There was a fault in the regulator supplied to carry out the experiment, honest !
 
hi guys, great stories, heres one, a mate of mine was working in a factory, when a bloke chopped his finger off, my mate was a first aider so ran off to the canteen to get a bag of peas, panicked a bit and just put the finger straight in with the peas, when they got him and the finger to the hospital the peas had frozen solid into the end of the finger and the doctor dropped it straight in the bin.
 
Scrit said:
twisted testicle
vomit-smiley-001.gif
 
I was interested to read about the mercury incident. When i was at school........several...well alrightover 30 years ago, chemistr teacher was passing a jam jar sized glass...well ..a jar or mercury about the class so we could all marvel at how heavy it was. It was very heavy, so much so that when i passed it to my mate..and warned him of its unexpected weight, he dropped it! it smashed and the teacher spent the rest of the day chasing millions of little balls about the floor with a piece of paper as a scoop.

Are we saying he should have done more. was the room contaminated in some way...just how nasty is this mercury?

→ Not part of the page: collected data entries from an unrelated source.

@[simp] theorem State.dropMessage_cycle (id : Nat) : (s.dropMessage id).cycle = s.cycle := rfl
@[simp] theorem State.dropMessage_dt36 (id : Nat) : (s.dropMessage id).dt36 = s.dt36 := rfl
@[simp] theorem State.dropMessage_mhz (id : Nat) : (s.dropMessage id).mhz = s.mhz := rfl
@[simp] theorem State.dropMessage_throttles (id : Nat) : (s.dropMessage id).throttles = s.throttles := rfl
@[simp] theorem State.dropMessage_strands (id : Nat) : (s.dropMessage id).strands = s.strands := rfl
@[simp] theorem State.dropMessage_tiles (id : Nat) : (s.dropMessage id).tiles = s.tiles := rfl
@[simp] theorem State.dropMessage_clusters (id : Nat) : (s.dropMessage id).clusters = s.clusters := rfl
@[simp] theorem State.dropMessage_launches (id : Nat) : (s.dropMessage id).launches = s.launches := rfl
@[simp] theorem State.dropMessage_vfs (id : Nat) : (s.dropMessage id).vfs = s.vfs := rfl
@[simp] theorem State.dropMessage_served (id : Nat) : (s.dropMessage id).served = s.served := rfl
@[simp] theorem State.dropMessage_mem (id : Nat) : (s.dropMessage id).mem = s.mem := rfl
@[simp] theorem State.dropMessage_badWords (id : Nat) : (s.dropMessage id).badWords = s.badWords := rfl
@[simp] theorem State.dropMessage_banks (id : Nat) : (s.dropMessage id).banks = s.banks := rfl
@[simp] theorem State.dropMessage_retired (id : Nat) : (s.dropMessage id).retired = s.retired := rfl
@[simp] theorem State.dropMessage_pooled (id : Nat) : (s.dropMessage id).pooled = s.pooled := rfl
@[simp] theorem State.dropMessage_portB (id : Nat) : (s.dropMessage id).portB = s.portB := rfl
@[simp] theorem State.dropMessage_poolDown (id : Nat) : (s.dropMessage id).poolDown = s.poolDown := rfl
@[simp] theorem State.dropMessage_pooledBanks (id : Nat) : (s.dropMessage id).pooledBanks = s.pooledBanks := rfl
@[simp] theorem State.dropMessage_lostPool (id : Nat) : (s.dropMessage id).lostPool = s.lostPool := rfl
@[simp] theorem State.dropMessage_hostMem (id : Nat) : (s.dropMessage id).hostMem = s.hostMem := rfl
@[simp] theorem State.dropMessage_hostReads (id : Nat) : (s.dropMessage id).hostReads = s.hostReads := rfl
@[simp] theorem State.dropMessage_remote (id : Nat) : (s.dropMessage id).remote = s.remote := rfl
@[simp] theorem State.dropMessage_acks (id : Nat) : (s.dropMessage id).acks = s.acks := rfl
@[simp] theorem State.dropMessage_links (id : Nat) : (s.dropMessage id).links = s.links := rfl
@[simp] theorem State.dropMessage_linkId (id : Nat) : (s.dropMessage id).linkId = s.linkId := rfl
@[simp] theorem State.dropMessage_trust (id : Nat) : (s.dropMessage id).trust = s.trust := rfl
@[simp] theorem State.dropMessage_arg (id : Nat) : (s.dropMessage id).arg = s.arg := rfl
@[simp] theorem State.dropMessage_agenda (id : Nat) : (s.dropMessage id).agenda = s.agenda := rfl
@[simp] theorem State.dropMessage_cur (id : Nat) : (s.dropMessage id).cur = s.cur := rfl
@[simp] theorem State.dropMessage_cursor (id : Nat) : (s.dropMessage id).cursor = s.cursor := rfl
@[simp] theorem State.dropMessage_fresh (id : Nat) : (s.dropMessage id).fresh = s.fresh := rfl

/-! Registers of a strand. -/

variable (r : Strand)

theorem readX_writeX_ne {n m : Nat} (v : Word) (h : m ≠ n) : readX (writeX r n v) m = readX r m := by
  by_cases hn : n = 0
  · simp [writeX, hn]
  · simp [writeX, hn, readX, mapGet_mapPut_ne _ _ h]

@[simp] theorem readX_zero : readX r 0 = 0 := rfl

theorem readX_writeX (h : mapWf 0 r.x = true) (n m : Nat) (v : Word) :
    readX (writeX r n v) m = if m = n ∧ n ≠ 0 then v else readX r m := by
  by_cases hm : m = n
  · subst hm
    by_cases hn : m = 0
    · simp [hn]
    · simpa [writeX, readX, hn] using mapGet_mapPut_self h m v
  · simp [hm, readX_writeX_ne r v hm]

theorem readK_writeK_ne {n m : Nat} (v : Word) (h : m ≠ n) : readK (writeK r n v) m = readK r m := by
  by_cases hn : n = 0
  · simp [writeK, hn]
  · simp [writeK, hn, readK, mapGet_mapPut_ne _ _ h]

theorem readK_writeK (h : mapWf 0 r.k = true) (n m : Nat) (v : Word) :
    readK (writeK r n v) m = if m = n ∧ n ≠ 0 then v else readK r m := by
  by_cases hm : m = n
  · subst hm
    by_cases hn : m = 0
    · simp [hn, writeK]
    · simpa [writeK, readK, hn] using mapGet_mapPut_self h m v
  · simp [hm, readK_writeK_ne r v hm]

theorem readV_writeV (h : mapWf 0 r.v = true) (n m : Nat) (v : VReg) :
    readV (writeV r n v) m = if m = n then v else readV r m := mapGet_mapPut h n m v

theorem readW_writeW (h : mapWf 0 r.w = true) (n m : Nat) (v : BitVec 16) :
    readW (writeW r n v) m = if m = n then v else readW r m := mapGet_mapPut h n m v

/-- A write to a register changes `x` alone. -/
theorem writeX_eq (n : Nat) (v : Word) : writeX r n v = { r with x := (writeX r n v).x } := by
  by_cases hn : n = 0 <;> simp [writeX, hn]

theorem writeX_wf (h : mapWf 0 r.x = true) (n : Nat) (v : Word) : mapWf 0 (writeX r n v).x = true := by
  by_cases hn : n = 0
  · simpa [writeX, hn] using h
  · simpa [writeX, hn] using mapWf_mapPut h n v

theorem writeK_eq (n : Nat) (v : Word) : writeK r n v = { r with k := (writeK r n v).k } := by
  by_cases hn : n = 0 <;> simp [writeK, hn]

theorem writeK_wf (h : mapWf 0 r.k = true) (n : Nat) (v : Word) : mapWf 0 (writeK r n v).k = true := by
  by_cases hn : n = 0
  · simpa [writeK, hn] using h
  · simpa [writeK, hn] using mapWf_mapPut h n v

/-! `writeX` -/

@[simp] theorem writeX_run (n : Nat) (v : Word) : (writeX r n v).run = r.run := by
  by_cases h : n = 0 <;> simp [writeX, h]
@[simp] theorem writeX_pc (n : Nat) (v : Word) : (writeX r n v).pc = r.pc := by
  by_cases h : n = 0 <;> simp [writeX, h]
@[simp] theorem writeX_v (n : Nat) (v : Word) : (writeX r n v).v = r.v := by
  by_cases h : n = 0 <;> simp [writeX, h]
@[simp] theorem writeX_k (n : Nat) (v : Word) : (writeX r n v).k = r.k := by
  by_cases h : n = 0 <;> simp [writeX, h]
@[simp] theorem writeX_w (n : Nat) (v : Word) : (writeX r n v).w = r.w := by
  by_cases h : n = 0 <;> simp [writeX, h]
@[simp] theorem writeX_la (n : Nat) (v : Word) : (writeX r n v).la = r.la := by
  by_cases h : n = 0 <;> simp [writeX, h]
@[simp] theorem writeX_laCarry (n : Nat) (v : Word) : (writeX r n v).laCarry = r.laCarry := by
  by_cases h : n = 0 <;> simp [writeX, h]
@[simp] theorem writeX_status (n : Nat) (v : Word) : (writeX r n v).status = r.status := by
  by_cases h : n = 0 <;> simp [writeX, h]
@[simp] theorem writeX_seed (n : Nat) (v : Word) : (writeX r n v).seed = r.seed := by
  by_cases h : n = 0 <;> simp [writeX, h]
@[simp] theorem writeX_srcnt (n : Nat) (v : Word) : (writeX r n v).srcnt = r.srcnt := by
  by_cases h : n = 0 <;> simp [writeX, h]
@[simp] theorem writeX_ovh (n : Nat) (v : Word) : (writeX r n v).ovh = r.ovh := by
  by_cases h : n = 0 <;> simp [writeX, h]
@[simp] theorem writeX_tvb (n : Nat) (v : Word) : (writeX r n v).tvb = r.tvb := by
  by_cases h : n = 0 <;> simp [writeX, h]
@[simp] theorem writeX_epc (n : Nat) (v : Word) : (writeX r n v).epc = r.epc := by
  by_cases h : n = 0 <;> simp [writeX, h]
@[simp] theorem writeX_cause (n : Nat) (v : Word) : (writeX r n v).cause = r.cause := by
  by_cases h : n = 0 <;> simp [writeX, h]
@[simp] theorem writeX_badaddr (n : Nat) (v : Word) : (writeX r n v).badaddr = r.badaddr := by
  by_cases h : n = 0 <;> simp [writeX, h]
@[simp] theorem writeX_tbr (n : Nat) (v : Word) : (writeX r n v).tbr = r.tbr := by
  by_cases h : n = 0 <;> simp [writeX, h]
@[simp] theorem writeX_depth (n : Nat) (v : Word) : (writeX r n v).depth = r.depth := by
  by_cases h : n = 0 <;> simp [writeX, h]
@[simp] theorem writeX_hp (n : Nat) (v : Word) : (writeX r n v).hp = r.hp := by
  by_cases h : n = 0 <;> simp [writeX, h]
@[simp] theorem writeX_esc (n : Nat) (v : Word) : (writeX r n v).esc = r.esc := by
  by_cases h : n = 0 <;> simp [writeX, h]
@[simp] theorem writeX_thr (n : Nat) (v : Word) : (writeX r n v).thr = r.thr := by
  by_cases h : n = 0 <;> simp [writeX, h]
@[simp] theorem writeX_spans (n : Nat) (v : Word) : (writeX r n v).spans = r.spans := by
  by_cases h : n = 0 <;> simp [writeX, h]
@[simp] theorem writeX_tlc (n : Nat) (v : Word) : (writeX r n v).tlc = r.tlc := by
  by_cases h : n = 0 <;> simp [writeX, h]
@[simp] theorem writeX_tlm (n : Nat) (v : Word) : (writeX r n v).tlm = r.tlm := by
  by_cases h : n = 0 <;> simp [writeX, h]
@[simp] theorem writeX_tle (n : Nat) (v : Word) : (writeX r n v).tle = r.tle := by
  by_cases h : n = 0 <;> simp [writeX, h]
@[simp] theorem writeX_tlg (n : Nat) (v : Word) : (writeX r n v).tlg = r.tlg := by
  by_cases h : n = 0 <;> simp [writeX, h]
@[simp] theorem writeX_ports (n : Nat) (v : Word) : (writeX r n v).ports = r.ports := by
  by_cases h : n = 0 <;> simp [writeX, h]
@[simp] theorem writeX_drains (n : Nat) (v : Word) : (writeX r n v).drains = r.drains := by
  by_cases h : n = 0 <;> simp [writeX, h]
@[simp] theorem writeX_drainBad (n : Nat) (v : Word) : (writeX r n v).drainBad = r.drainBad := by
  by_cases h : n = 0 <;> simp [writeX, h]
@[simp] theorem writeX_longs (n : Nat) (v : Word) : (writeX r n v).longs = r.longs := by
  by_cases h : n = 0 <;> simp [writeX, h]
@[simp] theorem writeX_posted (n : Nat) (v : Word) : (writeX r n v).posted = r.posted := by
  by_cases h : n = 0 <;> simp [writeX, h]
@[simp] theorem writeX_fence (n : Nat) (v : Word) : (writeX r n v).fence = r.fence := by
  by_cases h : n = 0 <;> simp [writeX, h]
@[simp] theorem writeX_hyIssue (n : Nat) (v : Word) : (writeX r n v).hyIssue = r.hyIssue := by
  by_cases h : n = 0 <;> simp [writeX, h]
@[simp] theorem writeX_waitAt (n : Nat) (v : Word) : (writeX r n v).waitAt = r.waitAt := by
  by_cases h : n = 0 <;> simp [writeX, h]
@[simp] theorem writeX_task (n : Nat) (v : Word) : (writeX r n v).task = r.task := by
  by_cases h : n = 0 <;> simp [writeX, h]
@[simp] theorem writeX_copies (n : Nat) (v : Word) : (writeX r n v).copies = r.copies := by
  by_cases h : n = 0 <;> simp [writeX, h]
@[simp] theorem writeX_walk (n : Nat) (v : Word) : (writeX r n v).walk = r.walk := by
  by_cases h : n = 0 <;> simp [writeX, h]
@[simp] theorem writeX_broken (n : Nat) (v : Word) : (writeX r n v).broken = r.broken := by
  by_cases h : n = 0 <;> simp [writeX, h]
@[simp] theorem writeX_issuedAt (n : Nat) (v : Word) : (writeX r n v).issuedAt = r.issuedAt := by
  by_cases h : n = 0 <;> simp [writeX, h]
@[simp] theorem writeX_startedAt (n : Nat) (v : Word) : (writeX r n v).startedAt = r.startedAt := by
  by_cases h : n = 0 <;> simp [writeX, h]
@[simp] theorem writeX_hyKey (n : Nat) (v : Word) : (writeX r n v).hyKey = r.hyKey := by
  by_cases h : n = 0 <;> simp [writeX, h]
@[simp] theorem writeX_hyPassed (n : Nat) (v : Word) : (writeX r n v).hyPassed = r.hyPassed := by
  by_cases h : n = 0 <;> simp [writeX, h]
@[simp] theorem writeX_fenceAt (n : Nat) (v : Word) : (writeX r n v).fenceAt = r.fenceAt := by
  by_cases h : n = 0 <;> simp [writeX, h]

i still have all my fingers but buggered one up with a quarter inch chisel, cutting a nerve and a tendon...i'm in the club.
 
A mate of mine was once welding in side a leg of a oil rig, the part he was in was at 45 degrees, he was using a large grinder on an old weld when the disc flew off at spiralled its way up the leg. After a few moments he grapped his torch and shone it up the leg, just in time to see it spiralling back down towards him, it hit him just below his eye, down his face and round his throat. He shouted to his mate that his head had come off. He was taken to A&E in a stupor and recieved 74 stitches and two days stay. I may add he was ugly before the accident.
 
still got all mine, drilled a hole in a finger years ago, young and silly at the time, lost my temper and slipped while drilling a 3mm hole bit snapped after it went through my finger and nail. i had to twist it out in the reverse direction.... :shock: and sit down for a few minutes. didn't go to A+E and it healed up in no time.
Cut my leg big stile with a sanley knife, deep long cut didn't hurt a bit not at all!! had loads of stiches for that

Not cut myself seriously for years now u do learn!
 
cambers said:
A mate of mine was once welding in side a leg of a oil rig, the part he was in was at 45 degrees, he was using a large grinder on an old weld when the disc flew off at spiralled its way up the leg. After a few moments he grapped his torch and shone it up the leg, just in time to see it spiralling back down towards him, it hit him just below his eye, down his face and round his throat. He shouted to his mate that his head had come off. He was taken to A&E in a stupor and recieved 74 stitches and two days stay. I may add he was ugly before the accident.

That wins it for sure!!!

I worked at an aircraft-parts manufacturing shop where one lad/junior/apprentice/know-it-all switched off the laser-safety around the drop-presses then had it come down on his shoulder as he lent on it chatting - his dad was the operator and the son got away with only a dislocation of the shoulder and some sort of fracture in his arm.

My mum stiched her fingers together when operating a sewing machine at Clarks a number of years ago - thinking about cutting the threads and having to pull them out still gives her shivers!